Lithium-ion batteries are increasingly used as energy storage devices today due to their excellent energy capacity and voltage characteristics. However, the limited window of electrochemical stability for lithium-ion battery electrolytes constrains the development of devices with higher voltages and longer lifetimes. Conventional carbonate electrolytes degrade under conditions of high heat or voltage to form electrode surface films, leading to capacity fade, impedance increase, and reduced performance over time. Additionally, these electrolytes present a safety risk due to degradation at high temperatures. Therefore, the development of electrolyte systems with increased thermal and electrochemical stability is a relevant issue in battery development.

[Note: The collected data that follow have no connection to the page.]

-- ==== Sys2Proof/Machine/Core.lean ====
section
/-! DEFINITION. The machine as the host sees it. -/

def Sys2Proof.core : Host.Core :=
  { State := Sys2Proof.Machine.State
    Fault := Sys2Proof.Machine.Fault
    Refusal := Sys2Proof.Machine.Refusal
    step := Sys2Proof.Machine.step
    reset := Sys2Proof.Machine.State.reset }
end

Organosilicon solvents for battery electrolytes, developed by Silatronix, Inc. with the University of Wisconsin-Madison, have demonstrated improved oxidative stability, reduced gassing, and increased thermal stability. Our work characterizes the thermal and electrochemical behavior of these organosilicon electrolytes by accelerated aging with high heat and extreme potentials. We show evidence of inhibited thermal degradation and propose mechanisms for protection of the lithium salt in organosilicon electrolytes. We identify mechanisms of electrochemical stability and degradation at high voltages against model platinum electrodes. Electroanalytical voltammetry shows increased oxidative stability of the organosilicon electrolytes compared with carbonates. Multinuclear NMR is used to identify and quantify the soluble post-mortem electrochemical products. Voltage and electrolyte composition dependence of surface film product are tracked by x-ray photoelectron spectroscopy. These investigations of solvent-mediated mechanisms of enhanced electrochemical stability enable the future development of advanced high stability electrolytes.